Member of the Kingdom of Hawaii House of Representatives for the district of Waimea, Kauai
- In office 1874–1882

Personal details
- Born: c. 1825
- Died: 1893 Kalihi Hospital, Honolulu
- Party: Emmaite
- Occupation: Tax assessor, judge
- Profession: Civil servant

= Kapahei Kauai =

Kapahei "Judge" Kauai (c. 1825 – August 1, 1893), also known as the "Arch-Leper" (a play on "Archbishop") was a judge and leper organizer.

==Biography==
In the late 1880s, he found he had contracted leprosy and fled to Kalalau Valley leading a number of other lepers. Following the overthrow of the Hawaiian Kingdom, the Provisional Government forcibly relocated many lepers. In 1893, deputy sheriff Louis H. Stolz attempted to capture the lepers but was shot and killed by Kaluai Koʻolau. Kauai organized the colony members for the repercussions. On July 1, the Waialeale landed troops. At the age of 68 and crippled by the disease, Kauai attempted to hide from the soldiers by crawling under his bed.
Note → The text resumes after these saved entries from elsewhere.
-- ==== Sys2Proof/Machine/HostPort.lean ====
section
/-! DEFINITION. The host's register window (spec/20_memory.md R29 to R36): which register an offset names, what a read
returns, what a write does, and how a transaction comes from the bus. -/

namespace Sys2Proof.Machine

/-- What an offset of the window can name (R31). -/
inductive HostReg where
  /-- Limb `j` of `x[i]`. -/
  | limbOf (i : Reg) (j : Fin 8)
  | cmd
  | status
  | fcause
  | fcmd
  | ctrl
  | ident
  deriving DecidableEq, Repr

/-- The register map of R31; an offset that is reserved or no multiple of 4 names nothing (R33, R34). -/
def hostRegAt (off : Offset) : Option HostReg :=
  if off.extractLsb 1 0 ≠ 0 then none
  else if off.extractLsb 9 9 = 0 then some (.limbOf (off.extractLsb 8 5).toFin (off.extractLsb 4 2).toFin)
  else if off = 0x200 then some .cmd
  else if off = 0x204 then some .status
  else if off = 0x208 then some .fcause
  else if off = 0x20C then some .fcmd
  else if off = 0x210 then some .ctrl
  else if off = 0x214 then some .ident
  else none

/-- The offset of limb `j` of `x[i]`: `32*i + 4*j` (R31). -/
def limbOffset (i : Reg) (j : Fin 8) : Offset := BitVec.ofNat 10 (32 * i.val + 4 * j.val)

/-- The offset of CMD (R24). -/
def cmdOffset : Offset := 0x200

/-- What a 32-bit host read of a named register returns; CMD and CTRL are write-only (R31). -/
def hostRead (s : State) : HostReg → Response
  | .limbOf i j => .okData (limb (s.reg i) j)
  | .cmd => .err
  | .status => .okData (statusWord s)
  | .fcause => .okData (fcauseWord s)
  | .fcmd => .okData s.fcmd
  | .ctrl => .err
  | .ident => .okData idWord

/-- The state once a transaction has been answered `r`. -/
def State.answer (s : State) (r : Response) : State := { s with response := some r }

/-- A word written to CMD (R24): discarded while a fault is latched (R106), else decoded and executed, an illegal word
raising ILLEGAL_CMD (R50, R53). -/
def deliverCommand (s : State) (c : HostWord) : Host.Outcome State Fault Refusal :=
  if s.fault then .next s
  else
    match decode c with
    | .error _ => .next (s.raiseFault .illegalCmd c)
    | .ok i => exec i s

/-- A word written to CTRL (R22): bit 0 clears the latch, the other bits are ignored. -/
def writeCtrl (s : State) (d : HostWord) : State :=
  if d.getLsbD 0 then s.clearFault else s

/-- A 32-bit host write of a named register: limbs, CMD and CTRL take it and answer OK, whatever the command then does
(R103, R106, R111); the others answer ERR (R31, R34). -/
def hostWrite (s : State) (d : HostWord) : HostReg → Host.Outcome State Fault Refusal
  | .limbOf i j => .next ((s.setReg i (setLimb (s.reg i) j d)).answer .ok)
  | .cmd => deliverCommand (s.answer .ok) d
  | .ctrl => .next ((writeCtrl s d).answer .ok)
  | .status => .next (s.answer .err)
  | .fcause => .next (s.answer .err)
  | .fcmd => .next (s.answer .err)
  | .ident => .next (s.answer .err)

/-- One host transaction, one atomic step of the whole machine (R30, R36). Another width than 32 bits, or an offset
that names nothing, is answered ERR and has no effect (R33, R34). -/
def transact (s : State) : Transaction → Host.Outcome State Fault Refusal
  | .read width off =>
    if width = .bits32 then
      match hostRegAt off with
      | some r => .next (s.answer (hostRead s r))
      | none => .next (s.answer .err)
    else .next (s.answer .err)
  | .write width off d =>
    if width = .bits32 then
      match hostRegAt off with
      | some r => hostWrite s d r
      | none => .next (s.answer .err)
    else .next (s.answer .err)

/-- The next transaction of the host, if any, carried out; with none the unit does nothing (R9, R117; DESIGN CHOICE,
safe: log 5). -/
def serveHost (s : State) : Host.Outcome State Fault Refusal :=
  match s.pending with
  | [] => .next s
  | t :: rest => transact { s with pending := rest } t

/-! ## The bus side (spec/20_memory.md R30, R37) -/

/-- A bus access of the host's platform: an address, a width, and for a write its datum. -/
inductive BusAccess where
  | read (width : Width) (address : Nat)
  | write (width : Width) (address : Nat) (data : HostWord)
  deriving DecidableEq, Repr

/-- The offset of a bus address inside `BASE .. BASE+0x3FF`, none outside (R30). -/
def windowOffset (address : Nat) : Option Offset :=
  if Config.base ≤ address ∧ address < Config.base + 1024 then
    some (BitVec.ofNat 10 (address - Config.base))
  else none

/-- The transaction of the unit a bus access is; outside the window it is none at all (R30). -/
def transactionOf : BusAccess → Option Transaction
  | .read width address => (windowOffset address).map (.read width)
  | .write width address d => (windowOffset address).map (.write width · d)

/-- The host issues a bus access: it joins the transactions to come, last, if it is for the unit (R30, R41). -/
def State.issue (s : State) (a : BusAccess) : State :=
  match transactionOf a with
  | some t => { s with pending := s.pending ++ [t] }
  | none => s

/-- The host's next transaction is the 32-bit write of the command word `c` to CMD, and no fault is latched, so that
the next step executes `c` (R24, R58, R106; log 9). -/
def State.withCommand (s : State) (c : HostWord) : State :=
  { s.clearFault with pending := .write .bits32 cmdOffset c :: s.pending }

end Sys2Proof.Machine
end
He was the first one found and pulled out by his feet and deported to Kalaupapa.

==Bibliography==
- Joesting, Edward (1984). "Kauai: The Separate Kingdom"
- Kaeo (1976). "News from Molokai, Letters Between Peter Kaeo & Queen Emma, 1873–1876"
- Law, Anwei Skinsnes (2012). "Kalaupapa: A Collective Memory (Ka Hokuwelowelo)"
- London, Jack (1912). "The House of Pride: And Other Tales of Hawaii"
- Sheldon, John (1987). "True Story of Kaluaikoʻolau, or Koʻolau the Leper"
- Tayman, John (2010). "The Colony: The Harrowing True Story of the Exiles of Molokai"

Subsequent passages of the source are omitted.